■ **WHAT THE EXERCISE ASKS**
From the line with "o v).hostOut = s.hostOut := rfl" to the line with "n v).harts = s.harts := rfl", retype every line exactly, including those two, and leave out the rest of the data below.

(DATA FOR PROCESSING)

/-! setReg changes regs alone. -/

@[simp] theorem State.setReg_sched (s : State) (o : Nat) (v : Word) : (s.setReg o v).sched = s.sched := rfl
@[simp] theorem State.setReg_cur (s : State) (o : Nat) (v : Word) : (s.setReg o v).cur = s.cur := rfl
@[simp] theorem State.setReg_tick (s : State) (o : Nat) (v : Word) : (s.setReg o v).tick = s.tick := rfl
@[simp] theorem State.setReg_harts (s : State) (o : Nat) (v : Word) : (s.setReg o v).harts = s.harts := rfl
@[simp] theorem State.setReg_cores (s : State) (o : Nat) (v : Word) : (s.setReg o v).cores = s.cores := rfl
@[simp] theorem State.setReg_frames (s : State) (o : Nat) (v : Word) : (s.setReg o v).frames = s.frames := rfl
@[simp] theorem State.setReg_nextJob (s : State) (o : Nat) (v : Word) : (s.setReg o v).nextJob = s.nextJob := rfl
@[simp] theorem State.setReg_parts (s : State) (o : Nat) (v : Word) : (s.setReg o v).parts = s.parts := rfl
@[simp] theorem State.setReg_mem (s : State) (o : Nat) (v : Word) : (s.setReg o v).mem = s.mem := rfl
@[simp] theorem State.setReg_swritten (s : State) (o : Nat) (v : Word) : (s.setReg o v).swritten = s.swritten := rfl
@[simp] theorem State.setReg_blocks (s : State) (o : Nat) (v : Word) : (s.setReg o v).blocks = s.blocks := rfl
@[simp] theorem State.setReg_mcnts (s : State) (o : Nat) (v : Word) : (s.setReg o v).mcnts = s.mcnts := rfl
@[simp] theorem State.setReg_gseq (s : State) (o : Nat) (v : Word) : (s.setReg o v).gseq = s.gseq := rfl
@[simp] theorem State.setReg_gver (s : State) (o : Nat) (v : Word) : (s.setReg o v).gver = s.gver := rfl
@[simp] theorem State.setReg_hist (s : State) (o : Nat) (v : Word) : (s.setReg o v).hist = s.hist := rfl
@[simp] theorem State.setReg_wrel (s : State) (o : Nat) (v : Word) : (s.setReg o v).wrel = s.wrel := rfl
@[simp] theorem State.setReg_releases (s : State) (o : Nat) (v : Word) : (s.setReg o v).releases = s.releases := rfl
@[simp] theorem State.setReg_nextRel (s : State) (o : Nat) (v : Word) : (s.setReg o v).nextRel = s.nextRel := rfl
@[simp] theorem State.setReg_hostKnow (s : State) (o : Nat) (v : Word) : (s.setReg o v).hostKnow = s.hostKnow := rfl
@[simp] theorem State.setReg_farKnow (s : State) (o : Nat) (v : Word) : (s.setReg o v).farKnow = s.farKnow := rfl
@[simp] theorem State.setReg_outq (s : State) (o : Nat) (v : Word) : (s.setReg o v).outq = s.outq := rfl
@[simp] theorem State.setReg_nextPhase (s : State) (o : Nat) (v : Word) : (s.setReg o v).nextPhase = s.nextPhase := rfl
@[simp] theorem State.setReg_nextTag (s : State) (o : Nat) (v : Word) : (s.setReg o v).nextTag = s.nextTag := rfl
@[simp] theorem State.setReg_remotes (s : State) (o : Nat) (v : Word) : (s.setReg o v).remotes = s.remotes := rfl
@[simp] theorem State.setReg_flue (s : State) (o : Nat) (v : Word) : (s.setReg o v).flue = s.flue := rfl
@[simp] theorem State.setReg_flueCnt (s : State) (o : Nat) (v : Word) : (s.setReg o v).flueCnt = s.flueCnt := rfl
@[simp] theorem State.setReg_feCode (s : State) (o : Nat) (v : Word) : (s.setReg o v).feCode = s.feCode := rfl
@[simp] theorem State.setReg_feData (s : State) (o : Nat) (v : Word) : (s.setReg o v).feData = s.feData := rfl
@[simp] theorem State.setReg_mgmtMem (s : State) (o : Nat) (v : Word) : (s.setReg o v).mgmtMem = s.mgmtMem := rfl
@[simp] theorem State.setReg_mgmtCode (s : State) (o : Nat) (v : Word) : (s.setReg o v).mgmtCode = s.mgmtCode := rfl
@[simp] theorem State.setReg_svcCode (s : State) (o : Nat) (v : Word) : (s.setReg o v).svcCode = s.svcCode := rfl
@[simp] theorem State.setReg_config (s : State) (o : Nat) (v : Word) : (s.setReg o v).config = s.config := rfl
@[simp] theorem State.setReg_sections (s : State) (o : Nat) (v : Word) : (s.setReg o v).sections = s.sections := rfl
@[simp] theorem State.setReg_dcc (s : State) (o : Nat) (v : Word) : (s.setReg o v).dcc = s.dcc := rfl
@[simp] theorem State.setReg_dccRun (s : State) (o : Nat) (v : Word) : (s.setReg o v).dccRun = s.dccRun := rfl
@[simp] theorem State.setReg_power (s : State) (o : Nat) (v : Word) : (s.setReg o v).power = s.power := rfl
@[simp] theorem State.setReg_boot (s : State) (o : Nat) (v : Word) : (s.setReg o v).boot = s.boot := rfl
@[simp] theorem State.setReg_links (s : State) (o : Nat) (v : Word) : (s.setReg o v).links = s.links := rfl
@[simp] theorem State.setReg_tsGood (s : State) (o : Nat) (v : Word) : (s.setReg o v).tsGood = s.tsGood := rfl
@[simp] theorem State.setReg_tsEver (s : State) (o : Nat) (v : Word) : (s.setReg o v).tsEver = s.tsEver := rfl
@[simp] theorem State.setReg_tsT1 (s : State) (o : Nat) (v : Word) : (s.setReg o v).tsT1 = s.tsT1 := rfl
@[simp] theorem State.setReg_tsSlew (s : State) (o : Nat) (v : Word) : (s.setReg o v).tsSlew = s.tsSlew := rfl
@[simp] theorem State.setReg_tsPhase (s : State) (o : Nat) (v : Word) : (s.setReg o v).tsPhase = s.tsPhase := rfl
@[simp] theorem State.setReg_nodesE (s : State) (o : Nat) (v : Word) : (s.setReg o v).nodesE = s.nodesE := rfl
@[simp] theorem State.setReg_nodesI (s : State) (o : Nat) (v : Word) : (s.setReg o v).nodesI = s.nodesI := rfl
@[simp] theorem State.setReg_msix (s : State) (o : Nat) (v : Word) : (s.setReg o v).msix = s.msix := rfl
@[simp] theorem State.setReg_wdog (s : State) (o : Nat) (v : Word) : (s.setReg o v).wdog = s.wdog := rfl
@[simp] theorem State.setReg_feWait (s : State) (o : Nat) (v : Word) : (s.setReg o v).feWait = s.feWait := rfl
@[simp] theorem State.setReg_feHold (s : State) (o : Nat) (v : Word) : (s.setReg o v).feHold = s.feHold := rfl
@[simp] theorem State.setReg_rankCache (s : State) (o : Nat) (v : Word) : (s.setReg o v).rankCache = s.rankCache := rfl
@[simp] theorem State.setReg_hostOut (s : State) (o : Nat) (v : Word) : (s.setReg o v).hostOut = s.hostOut := rfl

/-! putField changes regs alone. -/

@[simp] theorem State.putField_sched (s : State) (o lo n v : Nat) : (s.putField o lo n v).sched = s.sched := rfl
@[simp] theorem State.putField_cur (s : State) (o lo n v : Nat) : (s.putField o lo n v).cur = s.cur := rfl
@[simp] theorem State.putField_tick (s : State) (o lo n v : Nat) : (s.putField o lo n v).tick = s.tick := rfl
@[simp] theorem State.putField_harts (s : State) (o lo n v : Nat) : (s.putField o lo n v).harts = s.harts := rfl
@[simp] theorem State.putField_cores (s : State) (o lo n v : Nat) : (s.putField o lo n v).cores = s.cores := rfl
@[simp] theorem State.putField_frames (s : State) (o lo n v : Nat) : (s.putField o lo n v).frames = s.frames := rfl
@[simp] theorem State.putField_nextJob (s : State) (o lo n v : Nat) : (s.putField o lo n v).nextJob = s.nextJob := rfl
@[simp] theorem State.putField_parts (s : State) (o lo n v : Nat) : (s.putField o lo n v).parts = s.parts := rfl
@[simp] theorem State.putField_mem (s : State) (o lo n v : Nat) : (s.putField o lo n v).mem = s.mem := rfl
@[simp] theorem State.putField_swritten (s : State) (o lo n v : Nat) : (s.putField o lo n v).swritten = s.swritten := rfl
@[simp] theorem State.putField_blocks (s : State) (o lo n v : Nat) : (s.putField o lo n v).blocks = s.blocks := rfl
@[simp] theorem State.putField_mcnts (s : State) (o lo n v : Nat) : (s.putField o lo n v).mcnts = s.mcnts := rfl
@[simp] theorem State.putField_gseq (s : State) (o lo n v : Nat) : (s.putField o lo n v).gseq = s.gseq := rfl
@[simp] theorem State.putField_gver (s : State) (o lo n v : Nat) : (s.putField o lo n v).gver = s.gver := rfl
@[simp] theorem State.putField_hist (s : State) (o lo n v : Nat) : (s.putField o lo n v).hist = s.hist := rfl
@[simp] theorem State.putField_wrel (s : State) (o lo n v : Nat) : (s.putField o lo n v).wrel = s.wrel := rfl
@[simp] theorem State.putField_releases (s : State) (o lo n v : Nat) : (s.putField o lo n v).releases = s.releases := rfl
@[simp] theorem State.putField_nextRel (s : State) (o lo n v : Nat) : (s.putField o lo n v).nextRel = s.nextRel := rfl
@[simp] theorem State.putField_hostKnow (s : State) (o lo n v : Nat) : (s.putField o lo n v).hostKnow = s.hostKnow := rfl
@[simp] theorem State.putField_farKnow (s : State) (o lo n v : Nat) : (s.putField o lo n v).farKnow = s.farKnow := rfl
@[simp] theorem State.putField_outq (s : State) (o lo n v : Nat) : (s.putField o lo n v).outq = s.outq := rfl
@[simp] theorem State.putField_nextPhase (s : State) (o lo n v : Nat) : (s.putField o lo n v).nextPhase = s.nextPhase := rfl
@[simp] theorem State.putField_nextTag (s : State) (o lo n v : Nat) : (s.putField o lo n v).nextTag = s.nextTag := rfl
@[simp] theorem State.putField_remotes (s : State) (o lo n v : Nat) : (s.putField o lo n v).remotes = s.remotes := rfl
@[simp] theorem State.putField_flue (s : State) (o lo n v : Nat) : (s.putField o lo n v).flue = s.flue := rfl
@[simp] theorem State.putField_flueCnt (s : State) (o lo n v : Nat) : (s.putField o lo n v).flueCnt = s.flueCnt := rfl
@[simp] theorem State.putField_feCode (s : State) (o lo n v : Nat) : (s.putField o lo n v).feCode = s.feCode := rfl
@[simp] theorem State.putField_feData (s : State) (o lo n v : Nat) : (s.putField o lo n v).feData = s.feData := rfl
@[simp] theorem State.putField_mgmtMem (s : State) (o lo n v : Nat) : (s.putField o lo n v).mgmtMem = s.mgmtMem := rfl
@[simp] theorem State.putField_mgmtCode (s : State) (o lo n v : Nat) : (s.putField o lo n v).mgmtCode = s.mgmtCode := rfl
@[simp] theorem State.putField_svcCode (s : State) (o lo n v : Nat) : (s.putField o lo n v).svcCode = s.svcCode := rfl
@[simp] theorem State.putField_config (s : State) (o lo n v : Nat) : (s.putField o lo n v).config = s.config := rfl
@[simp] theorem State.putField_sections (s : State) (o lo n v : Nat) : (s.putField o lo n v).sections = s.sections := rfl
@[simp] theorem State.putField_dcc (s : State) (o lo n v : Nat) : (s.putField o lo n v).dcc = s.dcc := rfl
@[simp] theorem State.putField_dccRun (s : State) (o lo n v : Nat) : (s.putField o lo n v).dccRun = s.dccRun := rfl
@[simp] theorem State.putField_power (s : State) (o lo n v : Nat) : (s.putField o lo n v).power = s.power := rfl
@[simp] theorem State.putField_boot (s : State) (o lo n v : Nat) : (s.putField o lo n v).boot = s.boot := rfl
@[simp] theorem State.putField_links (s : State) (o lo n v : Nat) : (s.putField o lo n v).links = s.links := rfl
@[simp] theorem State.putField_tsGood (s : State) (o lo n v : Nat) : (s.putField o lo n v).tsGood = s.tsGood := rfl
@[simp] theorem State.putField_tsEver (s : State) (o lo n v : Nat) : (s.putField o lo n v).tsEver = s.tsEver := rfl
@[simp] theorem State.putField_tsT1 (s : State) (o lo n v : Nat) : (s.putField o lo n v).tsT1 = s.tsT1 := rfl
@[simp] theorem State.putField_tsSlew (s : State) (o lo n v : Nat) : (s.putField o lo n v).tsSlew = s.tsSlew := rfl
@[simp] theorem State.putField_tsPhase (s : State) (o lo n v : Nat) : (s.putField o lo n v).tsPhase = s.tsPhase := rfl
@[simp] theorem State.putField_nodesE (s : State) (o lo n v : Nat) : (s.putField o lo n v).nodesE = s.nodesE := rfl
@[simp] theorem State.putField_nodesI (s : State) (o lo n v : Nat) : (s.putField o lo n v).nodesI = s.nodesI := rfl
@[simp] theorem State.putField_msix (s : State) (o lo n v : Nat) : (s.putField o lo n v).msix = s.msix := rfl
@[simp] theorem State.putField_wdog (s : State) (o lo n v : Nat) : (s.putField o lo n v).wdog = s.wdog := rfl
@[simp] theorem State.putField_feWait (s : State) (o lo n v : Nat) : (s.putField o lo n v).feWait = s.feWait := rfl
@[simp] theorem State.putField_feHold (s : State) (o lo n v : Nat) : (s.putField o lo n v).feHold = s.feHold := rfl
@[simp] theorem State.putField_rankCache (s : State) (o lo n v : Nat) : (s.putField o lo n v).rankCache = s.rankCache := rfl
@[simp] theorem State.putField_hostOut (s : State) (o lo n v : Nat) : (s.putField o lo n v).hostOut = s.hostOut := rfl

(End DATA FOR PROCESSING)

■ **SOLVED EXERCISE**
@[simp] theorem State.setReg_hostOut (s : State) (o : Nat) (v : Word) : (s.setReg o v).hostOut = s.hostOut := rfl

/-! putField changes regs alone. -/

@[simp] theorem State.putField_sched (s : State) (o lo n v : Nat) : (s.putField o lo n v).sched = s.sched := rfl
@[simp] theorem State.putField_cur (s : State) (o lo n v : Nat) : (s.putField o lo n v).cur = s.cur := rfl
@[simp] theorem State.putField_tick (s : State) (o lo n v : Nat) : (s.putField o lo n v).tick = s.tick := rfl
@[simp] theorem State.putField_harts (s : State) (o lo n v : Nat) : (s.putField o lo n v).harts = s.harts := rfl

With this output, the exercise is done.